08/12/09: os corpos de Élcio e Gilson foram encontrados próximos a estrada, mas não havia sinais de sangue no local o que indica que foram assassinados em outro lugar.

Élcio tinha um hematoma no olho esquerdo, as unhas das mãos e tiras de pele das costas arrancadas provavelmente com alicate, a orelha esquerda decepada e um tiro no braço. Gilson teve quase todos os dentes superiores da frente quebrados, as unhas das mãos e tiras de pele das costas arrancadas. Eles foram executados com tiros de espingarda calibre 12 na nuca.

15/12/09: O Comando de Operações Especiais, Polícia Civil e Força Nacional realizaram uma operação no acampamento e sítios vizinhos. Foram utilizadas 12 viaturas.

Revistaram casas, em algumas quebraram portas e janelas. Perguntavam se tinha alguém na família que estava no acampamento. Uma senhora foi xingada de “velha safada, vagabunda”. Um senhor foi agredido com tapas no rosto e obrigado a se ajoelhar com armas apontadas pra sua cabeça. Outros camponeses foram empurrados com o cano de armas e agredidos com coronhadas. Apreenderam espingardas velhas de caça e o revólver do guarda de uma escola municipal. Quatro camponeses foram presos levados para delegacia de Buritis onde foram interrogados e liberados.

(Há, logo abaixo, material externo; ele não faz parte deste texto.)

-- ==== Sys2Proof/Machine/Save.lean ====
section
/-! DEFINITION. Parking, pre-emption and restoring: when a team is due to park (R62), stopping its engines (R94, R95, R441), the save
area that the core writes (R97-R101, R319), the wait list (R65) and what a restore reinstates (R102, R312, R316, R446). -/

namespace Sys2Proof.Machine

/-! Stopping: R94. -/

def teamHalted (s : State) (tm : Nat) : Bool :=
  match team? s tm with
  | some t => (List.range t.ngrp).any fun g => match group? s tm g with | some x => x.halted | none => false
  | none => false

/-- Stop a resident team: no vector issue, no letters, no deposits; its engines are told to stop. -/
def stopTeam (s : State) (tm : Nat) : State :=
  let s := modTeam s tm fun t => { t with
    stopped := true
    engs := t.engs.map fun e => if e.failed.isNone then { e with stopSent := some s.now } else e }
  stopMatrix s tm

/-- What the core reads and writes of a thread's backing store: its registers, their states and poison, its latches (R106). -/
def stackRanges (s : State) (u : TRef) (th : Thread) : List (Nat × Nat) :=
  let l := localBase s u
  (th.regs.flatMap fun (d, _) => [(l + 4 * d, 4), (l + 0x440000 + d / 8, 1)]) ++ [(l + 0x400000 + th.bot / 4, 128), (l + 0x460000, 16)]

/-- The parts of a team's save block that the core uses (R97). -/
def blockRanges (s : State) (tm : Nat) (t : Team) : List (Nat × Nat) :=
  let b := blockBase s tm
  [(b, 0x1000), (b + 0x1000, 0x8000 * t.ngrp), (b + 0x161000, 0x11C)]

/-- The pages, by a VA in each, that some ranges touch. -/
def rangePages (l : List (Nat × Nat)) : List Nat :=
  (l.flatMap fun (va, n) => (List.range ((va % 65536 + n + 65535) / 65536)).map fun i =>
    (if i == 0 then va else (va / 65536 + i) * 65536) % 2 ^ 64)

/-- The first of some pages that the core does not reach, with what its walks have cached (R184). -/
def pageGap (core ctx : Nat) (need : Need) : List Nat → State → Option BsFault × State
  | [], s => (none, s)
  | v :: rest, s => match xlate s core ctx v need with
    | (.ok pa _, s) => if isOwnMem s pa then pageGap core ctx need rest s else (some ⟨BitVec.ofNat 64 v, false⟩, s)
    | (.trans, s) => (some ⟨BitVec.ofNat 64 v, false⟩, s)
    | (.perm, s) => (some ⟨BitVec.ofNat 64 v, true⟩, s)

/-- What the core's own accesses of a save or a restore touch, `stack` in a thread's backing store, with the thread that takes the
translation fault of each part (R97, R164): the owner of a stack; for the team's block, and for a thread that has exited, the lowest
thread that lives (assumption 49). -/
def areaParts (s : State) (tm : Nat) (stack : TRef → Thread → List (Nat × Nat)) : List (TRef × List Nat) :=
  match team? s tm, (threadsOf s tm).find? fun u => match thread? s u with | some th => !th.exited | none => false with
  | some t, some t0 =>
    (t0, rangePages (blockRanges s tm t)) :: (threadsOf s tm).filterMap fun u => (thread? s u).map fun th =>
      (if th.exited then t0 else u, rangePages (stack u th))
  | _, _ => []

/-- The faults that these accesses would meet, the first of each thread. -/
def areaGaps (need : Need) (stack : TRef → Thread → List (Nat × Nat)) (s : State) (tm : Nat) : List (TRef × BsFault) × State :=
  (areaParts s tm stack).foldl (fun (l, s) (u, vs) =>
    if l.any fun x => x.1 == u then (l, s)
    else match pageGap (coreOf s tm) (ctxOf s tm) need vs s with
      | (some f, s) => (l ++ [(u, f)], s)
      | (none, s) => (l, s)) ([], s)

def saveGaps (s : State) (tm : Nat) : List (TRef × BsFault) × State := areaGaps .write (stackRanges s) s tm
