-- ==== Sys2Proof/Certificates/Slice0/Obligations.lean ====
section
/-! DEFINITION. The statements for the provers: what the decoder, the instructions, the events and the machine as a whole do. -/

open Sys2Proof Sys2Proof.Machine

/-! Encoding: R232-R246. -/

/-- The decoder reads every well-formed instruction back from its word, with every operand at every value. -/
def Obligations.EncodedInstructionDecodes : Prop :=
  ∀ i w, wellFormed i = true → encode i = some w → decodeWord w = .ok i

/-- A word that decodes is the word of the well-formed instruction it decodes to: no bit of it is dropped. -/
def Obligations.DecodedWordIsItsEncoding : Prop :=
  ∀ w i, w < 2 ^ 96 → decodeWord w = .ok i → wellFormed i = true ∧ encode i = some w

/-- The first 12 bytes, little-endian, are the word, and the bytes after it are left (R232); a word whose OPC R246 does not assign is
rejected by its number, whatever its other fields hold. -/
def Obligations.TwelveBytesAreOneWord : Prop :=
  (∀ w rest, w < 2 ^ 96 →
     decode (leBytes 12 w ++ rest) = (match decodeWord w with
       | .ok i => .ok (i, rest)
       | .error e => .error e)) ∧
  (∀ w, opsInClass (bits w 95 92) ≤ bits w 91 86 → decodeWord w = .error (.unassigned (bits w 95 86)))

/-- Words written out from the encoding tables decode to the instructions they stand for. -/
def Obligations.WordsOfTheTables : Prop :=
  -- iadd.n32 v1, v2, v3: TYPE 6
  decodeWord (7 * 2 ^ 82 + 1 * 2 ^ 74 + 2 * 2 ^ 64 + 3 * 2 ^ 54 + 0x8B * 2 ^ 44 + 6 * 2 ^ 39) =
    .ok (.iadd ⟨⟨false, 7, 0, false, .none 0⟩, .n32, .rn, false, false, .v 1, ⟨false, false, .v 2⟩, .src ⟨false, false, .v 3⟩⟩) ∧
  -- nop
  decodeWord (0x0C8 * 2 ^ 86 + 7 * 2 ^ 82 + 0x8B * 2 ^ 74 + 0x8B * 2 ^ 64 + 0x8B * 2 ^ 54 + 0x8B * 2 ^ 44) =
    .ok (.nop ⟨⟨false, 7, 0, false, .none 0⟩⟩) ∧
  -- bra −1
  decodeWord (0x0C0 * 2 ^ 86 + 7 * 2 ^ 82 + 0x8B * 2 ^ 74 + 0x8B * 2 ^ 64 + 0x8B * 2 ^ 54 + 0x8B * 2 ^ 44 + 0xFFFFFF) =
    .ok (.bra ⟨⟨false, 7, 0, false, .none 0⟩, 0xFFFFFF⟩) ∧
  -- the word of all zeros is no instruction: B = 0 beside C = 0 and IMM = 0
  decodeWord 0 = .error (.reserved 0)

/-! The machine's step: R53-R56, R182, R232. -/

/-- A step whose input, event or pick leaves an issue runs exactly the instruction of that issue; one that leaves none ends there: a
step performs the first input of the agenda, else the internal event that is due, else the next pick of the cycle. A step with no
input, no event due and no pick left passes one arithmetic cycle: the clock counts one on and the picks of the next cycle stand ready
(the model's own order of agents, assumption 3). -/
def Obligations.StepRunsTheIssuedInstruction : Prop :=
  ((∀ s e rest s' iss, s.agenda = e :: rest → exec e { s with agenda := rest } = .next s' → s'.cur = some iss →
     step s = exec iss.ins s') ∧
   (∀ s e rest s', s.agenda = e :: rest → exec e { s with agenda := rest } = .next s' → s'.cur = none → step s = .next s') ∧
   (∀ s e s', s.agenda = [] → dueEvent s = some e → exec e s = .next s' →
     (s'.cur = none → step s = .next s') ∧ ∀ iss, s'.cur = some iss → step s = exec iss.ins s') ∧
   (∀ s c u rest s', s.agenda = [] → dueEvent s = none → s.todo = (c, u) :: rest →
     exec (.pick c u) { s with todo := rest } = .next s' →
     (s'.cur = none → step s = .next s') ∧ ∀ iss, s'.cur = some iss → step s = exec iss.ins s')) ∧
  (∀ s, s.agenda = [] → dueEvent s = none → s.todo = [] →
     ∃ s', step s = .next s' ∧ s'.now = s.now + 1 ∧ s'.todo = pickers s' ∧ (s'.agenda = [] ∧ s'.hpkg = s.hpkg))
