/-! `setThread`. -/

@[simp] theorem setThread_phase (s : State) (t : TRef) (th : Thread) : (setThread s t th).phase = s.phase := rfl
@[simp] theorem setThread_now (s : State) (t : TRef) (th : Thread) : (setThread s t th).now = s.now := rfl
@[simp] theorem setThread_agenda (s : State) (t : TRef) (th : Thread) : (setThread s t th).agenda = s.agenda := rfl
@[simp] theorem setThread_todo (s : State) (t : TRef) (th : Thread) : (setThread s t th).todo = s.todo := rfl
@[simp] theorem setThread_cur (s : State) (t : TRef) (th : Thread) : (setThread s t th).cur = s.cur := rfl
@[simp] theorem setThread_free (s : State) (t : TRef) (th : Thread) : (setThread s t th).free = s.free := rfl
@[simp] theorem setThread_claims (s : State) (t : TRef) (th : Thread) : (setThread s t th).claims = s.claims := rfl
@[simp] theorem setThread_ids (s : State) (t : TRef) (th : Thread) : (setThread s t th).ids = s.ids := rfl
@[simp] theorem setThread_hstat (s : State) (t : TRef) (th : Thread) : (setThread s t th).hstat = s.hstat := rfl
@[simp] theorem setThread_hpkg (s : State) (t : TRef) (th : Thread) : (setThread s t th).hpkg = s.hpkg := rfl
@[simp] theorem setThread_hubRun (s : State) (t : TRef) (th : Thread) : (setThread s t th).hubRun = s.hubRun := rfl
@[simp] theorem setThread_log (s : State) (t : TRef) (th : Thread) : (setThread s t th).log = s.log := rfl
@[simp] theorem setThread_counters (s : State) (t : TRef) (th : Thread) : (setThread s t th).counters = s.counters := rfl
@[simp] theorem setThread_errs (s : State) (t : TRef) (th : Thread) : (setThread s t th).errs = s.errs := rfl
@[simp] theorem setThread_power (s : State) (t : TRef) (th : Thread) : (setThread s t th).power = s.power := rfl
@[simp] theorem setThread_vs (s : State) (t : TRef) (th : Thread) : (setThread s t th).vs = s.vs := rfl
@[simp] theorem setThread_qdtbase (s : State) (t : TRef) (th : Thread) : (setThread s t th).qdtbase = s.qdtbase := rfl
@[simp] theorem setThread_qsize (s : State) (t : TRef) (th : Thread) : (setThread s t th).qsize = s.qsize := rfl
@[simp] theorem setThread_qstat (s : State) (t : TRef) (th : Thread) : (setThread s t th).qstat = s.qstat := rfl
@[simp] theorem setThread_qrun (s : State) (t : TRef) (th : Thread) : (setThread s t th).qrun = s.qrun := rfl
@[simp] theorem setThread_queues (s : State) (t : TRef) (th : Thread) : (setThread s t th).queues = s.queues := rfl
@[simp] theorem setThread_ctxs (s : State) (t : TRef) (th : Thread) : (setThread s t th).ctxs = s.ctxs := rfl
@[simp] theorem setThread_teams (s : State) (t : TRef) (th : Thread) : (setThread s t th).teams = s.teams := rfl
@[simp] theorem setThread_groups (s : State) (t : TRef) (th : Thread) : (setThread s t th).groups = s.groups := rfl
@[simp] theorem setThread_cores (s : State) (t : TRef) (th : Thread) : (setThread s t th).cores = s.cores := rfl
@[simp] theorem setThread_clusters (s : State) (t : TRef) (th : Thread) : (setThread s t th).clusters = s.clusters := rfl
@[simp] theorem setThread_lostDies (s : State) (t : TRef) (th : Thread) : (setThread s t th).lostDies = s.lostDies := rfl
@[simp] theorem setThread_l1 (s : State) (t : TRef) (th : Thread) : (setThread s t th).l1 = s.l1 := rfl
@[simp] theorem setThread_ag (s : State) (t : TRef) (th : Thread) : (setThread s t th).ag = s.ag := rfl
@[simp] theorem setThread_llc (s : State) (t : TRef) (th : Thread) : (setThread s t th).llc = s.llc := rfl
@[simp] theorem setThread_dir (s : State) (t : TRef) (th : Thread) : (setThread s t th).dir = s.dir := rfl
@[simp] theorem setThread_homeQ (s : State) (t : TRef) (th : Thread) : (setThread s t th).homeQ = s.homeQ := rfl
@[simp] theorem setThread_txns (s : State) (t : TRef) (th : Thread) : (setThread s t th).txns = s.txns := rfl
@[simp] theorem setThread_pwrites (s : State) (t : TRef) (th : Thread) : (setThread s t th).pwrites = s.pwrites := rfl
@[simp] theorem setThread_mem (s : State) (t : TRef) (th : Thread) : (setThread s t th).mem = s.mem := rfl
@[simp] theorem setThread_mpsn (s : State) (t : TRef) (th : Thread) : (setThread s t th).mpsn = s.mpsn := rfl
@[simp] theorem setThread_msgs (s : State) (t : TRef) (th : Thread) : (setThread s t th).msgs = s.msgs := rfl
@[simp] theorem setThread_links (s : State) (t : TRef) (th : Thread) : (setThread s t th).links = s.links := rfl
@[simp] theorem setThread_barxs (s : State) (t : TRef) (th : Thread) : (setThread s t th).barxs = s.barxs := rfl
@[simp] theorem setThread_slots (s : State) (t : TRef) (th : Thread) : (setThread s t th).slots = s.slots := rfl
@[simp] theorem setThread_rreqs (s : State) (t : TRef) (th : Thread) : (setThread s t th).rreqs = s.rreqs := rfl
@[simp] theorem setThread_rdy (s : State) (t : TRef) (th : Thread) : (setThread s t th).rdy = s.rdy := rfl
@[simp] theorem setThread_hcmd (s : State) (t : TRef) (th : Thread) : (setThread s t th).hcmd = s.hcmd := rfl
@[simp] theorem setThread_harg0 (s : State) (t : TRef) (th : Thread) : (setThread s t th).harg0 = s.harg0 := rfl
@[simp] theorem setThread_harg1 (s : State) (t : TRef) (th : Thread) : (setThread s t th).harg1 = s.harg1 := rfl
@[simp] theorem setThread_harg2 (s : State) (t : TRef) (th : Thread) : (setThread s t th).harg2 = s.harg2 := rfl
@[simp] theorem setThread_hresult (s : State) (t : TRef) (th : Thread) : (setThread s t th).hresult = s.hresult := rfl
@[simp] theorem setThread_hreject (s : State) (t : TRef) (th : Thread) : (setThread s t th).hreject = s.hreject := rfl
@[simp] theorem setThread_rlog (s : State) (t : TRef) (th : Thread) : (setThread s t th).rlog = s.rlog := rfl
@[simp] theorem setThread_mr0 (s : State) (t : TRef) (th : Thread) : (setThread s t th).mr0 = s.mr0 := rfl
@[simp] theorem setThread_mr1 (s : State) (t : TRef) (th : Thread) : (setThread s t th).mr1 = s.mr1 := rfl
@[simp] theorem setThread_order (s : State) (t : TRef) (th : Thread) : (setThread s t th).order = s.order := rfl
@[simp] theorem setThread_serial (s : State) (t : TRef) (th : Thread) : (setThread s t th).serial = s.serial := rfl
@[simp] theorem setThread_logSeq (s : State) (t : TRef) (th : Thread) : (setThread s t th).logSeq = s.logSeq := rfl
@[simp] theorem setThread_logLost (s : State) (t : TRef) (th : Thread) : (setThread s t th).logLost = s.logLost := rfl
@[simp] theorem setThread_retired (s : State) (t : TRef) (th : Thread) : (setThread s t th).retired = s.retired := rfl
@[simp] theorem setThread_retiring (s : State) (t : TRef) (th : Thread) : (setThread s t th).retiring = s.retiring := rfl
@[simp] theorem setThread_spareRows (s : State) (t : TRef) (th : Thread) : (setThread s t th).spareRows = s.spareRows := rfl
@[simp] theorem setThread_remaps (s : State) (t : TRef) (th : Thread) : (setThread s t th).remaps = s.remaps := rfl
@[simp] theorem setThread_halved (s : State) (t : TRef) (th : Thread) : (setThread s t th).halved = s.halved := rfl
@[simp] theorem setThread_moduleLogged (s : State) (t : TRef) (th : Thread) : (setThread s t th).moduleLogged = s.moduleLogged := rfl
@[simp] theorem setThread_storeUsed (s : State) (t : TRef) (th : Thread) : (setThread s t th).storeUsed = s.storeUsed := rfl
@[simp] theorem setThread_refusedOff (s : State) (t : TRef) (th : Thread) : (setThread s t th).refusedOff = s.refusedOff := rfl
@[simp] theorem setThread_discarded (s : State) (t : TRef) (th : Thread) : (setThread s t th).discarded = s.discarded := rfl
@[simp] theorem setThread_qturn (s : State) (t : TRef) (th : Thread) : (setThread s t th).qturn = s.qturn := rfl
@[simp] theorem setThread_tictl (s : State) (t : TRef) (th : Thread) : (setThread s t th).tictl = s.tictl := rfl
@[simp] theorem setThread_tiva (s : State) (t : TRef) (th : Thread) : (setThread s t th).tiva = s.tiva := rfl
@[simp] theorem setThread_tistat (s : State) (t : TRef) (th : Thread) : (setThread s t th).tistat = s.tistat := rfl
@[simp] theorem setThread_shoot (s : State) (t : TRef) (th : Thread) : (setThread s t th).shoot = s.shoot := rfl
@[simp] theorem setThread_shootQ (s : State) (t : TRef) (th : Thread) : (setThread s t th).shootQ = s.shootQ := rfl
@[simp] theorem setThread_ages (s : State) (t : TRef) (th : Thread) : (setThread s t th).ages = s.ages := rfl
@[simp] theorem setThread_saveSeq (s : State) (t : TRef) (th : Thread) : (setThread s t th).saveSeq = s.saveSeq := rfl
@[simp] theorem setThread_l2tlb (s : State) (t : TRef) (th : Thread) : (setThread s t th).l2tlb = s.l2tlb := rfl
@[simp] theorem setThread_probes (s : State) (t : TRef) (th : Thread) : (setThread s t th).probes = s.probes := rfl
@[simp] theorem setThread_probeAt (s : State) (t : TRef) (th : Thread) : (setThread s t th).probeAt = s.probeAt := rfl
@[simp] theorem setThread_linkLanes (s : State) (t : TRef) (th : Thread) : (setThread s t th).linkLanes = s.linkLanes := rfl
@[simp] theorem setThread_clock (s : State) (t : TRef) (th : Thread) : (setThread s t th).clock = s.clock := rfl
@[simp] theorem setThread_settle (s : State) (t : TRef) (th : Thread) : (setThread s t th).settle = s.settle := rfl
@[simp] theorem setThread_sent (s : State) (t : TRef) (th : Thread) : (setThread s t th).sent = s.sent := rfl
@[simp] theorem setThread_applied (s : State) (t : TRef) (th : Thread) : (setThread s t th).applied = s.applied := rfl
@[simp] theorem setThread_homeSettle (s : State) (t : TRef) (th : Thread) : (setThread s t th).homeSettle = s.homeSettle := rfl
@[simp] theorem setThread_dieSettle (s : State) (t : TRef) (th : Thread) : (setThread s t th).dieSettle = s.dieSettle := rfl
@[simp] theorem setThread_predictor (s : State) (t : TRef) (th : Thread) : (setThread s t th).predictor = s.predictor := rfl
@[simp] theorem setThread_ccode (s : State) (t : TRef) (th : Thread) : (setThread s t th).ccode = s.ccode := rfl
@[simp] theorem setThread_mdcache (s : State) (t : TRef) (th : Thread) : (setThread s t th).mdcache = s.mdcache := rfl
@[simp] theorem setThread_vinvs (s : State) (t : TRef) (th : Thread) : (setThread s t th).vinvs = s.vinvs := rfl
@[simp] theorem setThread_barRecs (s : State) (t : TRef) (th : Thread) : (setThread s t th).barRecs = s.barRecs := rfl
@[simp] theorem setThread_peers (s : State) (t : TRef) (th : Thread) : (setThread s t th).peers = s.peers := rfl
@[simp] theorem setThread_colls (s : State) (t : TRef) (th : Thread) : (setThread s t th).colls = s.colls := rfl
@[simp] theorem setThread_relayReady (s : State) (t : TRef) (th : Thread) : (setThread s t th).relayReady = s.relayReady := rfl
@[simp] theorem setThread_ports (s : State) (t : TRef) (th : Thread) : (setThread s t th).ports = s.ports := rfl
@[simp] theorem setThread_rtag (s : State) (t : TRef) (th : Thread) : (setThread s t th).rtag = s.rtag := rfl
@[simp] theorem setThread_rdone (s : State) (t : TRef) (th : Thread) : (setThread s t th).rdone = s.rdone := rfl
@[simp] theorem setThread_fenced (s : State) (t : TRef) (th : Thread) : (setThread s t th).fenced = s.fenced := rfl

No acampamento os policiais já chegaram empurrando os camponeses com os canos das armas e apontando para mulheres e crianças. Uma senhora exigiu uma ordem judicial, um oficial da COE alegou que não precisavam mostrar.

Um rapaz foi algemado, uma mulher foi assediada por um policial, uma jovem foi ameaçada de ser levada ao conselho tutelar por ser menor de idade e estar grávida. Duas mulheres, um rapaz e cinco senhores também foram presos e levados à delegacia de Buritis para serem interrogados. Policiais ameaçaram levar dois destes camponeses detidos à sede da fazenda: “agora vocês vão ver o que é bom. Vamos afogar vocês na represa, vocês vão comer peixe.” Os policiais também ameaçaram voltar no acampamento com cães.

Na delegacia, os 12 camponeses detidos foram interrogados e fotografados um por um. Eles aproveitaram para denunciar os despejos, ataques, tiros e assassinatos que sofreram do Dilson Caldato e seus pistoleiros. Apesar disto, serão abertos inquéritos policiais contra estes 12 camponeses.

24/12/09: pistoleiros atiram na casa do sítio onde as famílias estavam acampadas temporariamente.

16/01/2010: quarenta famílias se reorganizaram e entraram de novo nas terras do PA Rio Alto. Plantaram uma horta coletiva e retomaram o corte popular das terras.